Spectrophotometric determination of Fe(II) based on its reaction with ferrozine was automated by programmable Flow Injection method,( Hatta 2018) The stop in holding coil method (SHC) had detection limit of 55nM Fe, while the stop in flow cell method had limit of detection of 10nM Fe.
Sorbent Extraction enhanced this assay by using the instrumental setup (3.1.6. Fig.A), reagents and standards described in (A) and the assay protocol (3.2.1. Fig. B and C.). The reaction mixture was heated by thermostating both holding coils at 35 C. Because reaction of Fe(II) with ferrozine is fast the incubation time was short, set to 3 seconds. Elution of the complex from microcolumn packed with OASIS HLB sorbent was carried out at flow rate of 10mcrL/sec. Spectrophotometry at 560nm was performed using 20 cm long flow cell ( internal volume 100mcrL), with data collection window (WIN) set up to capture peak maximum, while reference baseline readout (BS) was set ahead of sample elution from the column (B). The data and resulting calibration graph (C) obtained with 1000mcrL sample yield limit of detection 1nM Fe. The sensitivity of this as assay, computed from the slope of calibration curve (0.09AU/ppB Fe), and the molar extinction coefficient of Fe(II) ferrozine complex (0.0005 AU/ppB Fe) is enhanced 180x. Because molar extinction coefficient is defined for 1cm long light path the enhancement obtained here is combination of analyte preconcentration and of the length of the flow cell (20 cm). However, the flow cell was not entirely filled with Fe-ferrozine complex, because peak width, at baseline (B) eluted at 10mcrL/s corresponds to 40mcrlL – less than half of flow cell volume.
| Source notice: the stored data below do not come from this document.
-- ==== Sys2Proof/Machine/CamLines.lean ====
section
/-!
DEFINITION. Camera lines (R211 to R224): the state of a port, trigger pairing, the position of a line, colour reconstruction,
saturation, the three outputs and their rings, the profile and the focus statistic.
-/
namespace Sys2Proof.Machine
open Sys2Proof

/-! ### The port -/

/-- CAM_CFG.RAW: RAW12. -/
def camRaw12 (s : State) (c : Nat) : Bool := bitN (s.dv 0x6000 c) 3
/-- CAM_CFG.MOSAIC. -/
def camMosaic (s : State) (c : Nat) : Nat := bitsN (s.dv 0x6000 c) 10 8
/-- TRIG_MODE 1. -/
def camTriggered (s : State) (c : Nat) : Bool := s.dv 0x6003 c == 1

/-- What CAM_STATE reports: 0 off, 1 no signal, 2 receiving (HS traffic within the last 10 ms). -/
def camStateNow (s : State) (c : Nat) : Nat :=
  if !camOn s c then 0
  else match (s.cam c).hsAt with
    | some t => if s.now ≤ t + 10 * Config.milli then 2 else 1
    | none => 1

/-- Post CAM_STATE when it has changed. -/
def camJudge (c : Nat) (s : State) : State :=
  let new := camStateNow s c
  let old := (s.cam c).state
  if new = old then s
  else postD .camState 0 (leBytes 1 c ++ leBytes 1 old ++ leBytes 1 new) (s.modCam c (fun x => { x with state := new }))

/-- A port that is disabled, or loses its domain, loses what its stream held; counters and rings stay. -/
def camReset (c : Nat) (s : State) : State :=
  let s := abandonSearch c s
  camJudge c (s.modCam c (fun x => { x with
    dueTrig := [], pulses := [], trigUntil := none, lightUntil := none, index := 0, window := [], nextOut := 0, outCount := 0
    hsAt := none, lineAt := some s.now, lastIn := none, deskewed := false, profSum := [], profLines := 0, focusSum := []
    block := [] }))

/-- Count lines lost in CAM_STATUS and post CAM_LINES_LOST. -/
def camLost (c cause n : Nat) (s : State) : State :=
  if n = 0 then s
  else
    let times := (s.cam c).lostTimes.filter (fun t => decide (s.now < t + Config.milli)) ++ List.replicate n s.now
    postD .camLinesLost 0 (leBytes 1 c ++ leBytes 1 cause ++ leBytes 4 times.length)
      (s.modCam c (fun x => { x with lostTimes := times }))

/-! ### Instants and positions (R215, R216) -/

/-- R216: the stance of the web at an instant: a count of H before those counted since, and reversal. -/
def stanceAt (s : State) (t : Nat) : Option (Int × Bool) :=
  (s.trig.stances.find? (fun q => decide (q.1 ≤ t))).map (fun q => q.2)

/-- R133: a valid count period existed at count `e`, reached by an instant `t`. -/
def periodWas (s : State) (t : Nat) (e : Int) : Bool :=
  match stanceAt s t with
  | some q => decide (q.1 < e - (predWindow s : Int))
  | none => false

/-- The web position at an instant, in units of 2^-40 counts, and whether a valid count period existed then. -/
def webAt (s : State) (t : Nat) : Int × Bool :=
  match s.trig.times.find? (fun q => decide (q.2 ≤ t)) with
  | none => (s.trig.h * (countUnit : Int), false)
  | some q =>
    let base := q.1 * (countUnit : Int)
    if periodWas s t q.1 then
      let span := windowSpan s q.1
      let add := if span = 0 then 0 else (t - q.2) * (predWindow s * countUnit) / span
      (base + ((min add countUnit : Nat) : Int), true)
    else (base, false)

/-- R216: the position of an instant on the line scale in 1/64 lines, and whether it is uncertain. -/
def camPosition (s : State) (t : Nat) : Int × Bool :=
  let x := webAt s t
  (64 * ((s.trig.line + 1 : Nat) : Int) + 64 * (x.1 - s.trig.pos) / (countsPerLine s : Int), !x.2 || ((stanceAt s t).map (fun q => q.2)).getD false)

/-- R215: S / 2. -/
def halfSpacing (s : State) (c : Nat) : Int := ((s.dv 0x6004 c * s.trig.period : Nat) : Int) / 2

/-- R215: pulses too old for a line that ends now are counted and discarded. -/
def dropPulses (c : Nat) (s : State) : State :=
  let from_ : Int := (s.now : Int) - (s.dv 0x6008 c : Int) - halfSpacing s c
  let old := (s.cam c).pulses.filter (fun q => decide ((q.start : Int) < from_))
  let s := s.modCam c (fun x => { x with pulses := x.pulses.filter (fun q => !decide ((q.start : Int) < from_)) })
  camLost c 2 old.length (s.bumpN 0x6015 c old.length)

/-- R215: the pulse that a line ending now is paired with. -/
def pairPulse (s : State) (c : Nat) : Option Pulse :=
  match (s.cam c).pulses with
  | q :: _ => if (q.start : Int) ≤ (s.now : Int) - (s.dv 0x6008 c : Int) + halfSpacing s c then some q else none
  | [] => none

/-! ### Samples (R213) -/

/-- Bytes of an image line (R211). -/
def lineWords (s : State) (c : Nat) : Nat := if camRaw12 s c then camWidth s c * 3 / 2 else camWidth s c * 5 / 4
This example shows interdependence of factors influencing the outcome of optimization: even if analyte is efficiently captured on microcolumn, the rate of its release from sorbent, its elution and subsequent dilution on the way to optical path, have to be considered and optimized.
For comparison, spectrophotometric assay of Fe by ferrozine (Hatta 2018) was enhanced by sorbent extraction 55 times (SHC) or 10 times (SFC) by loading the column with 1 mL of sample. Double loading will enhance the detection limit correspondingly, and because the same instrument can be used for pFI as well as for pFI-SE, it is demonstrated that automated sorbent extraction in pFI format is a viable method, suitable to enhancement of sensitivity of a spectrophotometric assay.
M. Hatta, C.I.Measures, J.Ruzicka, “Programmable Flow Injection. Principle, methodology and application fortrace analysis of iron in sea water matrix. Talanta 178 (2018) 698.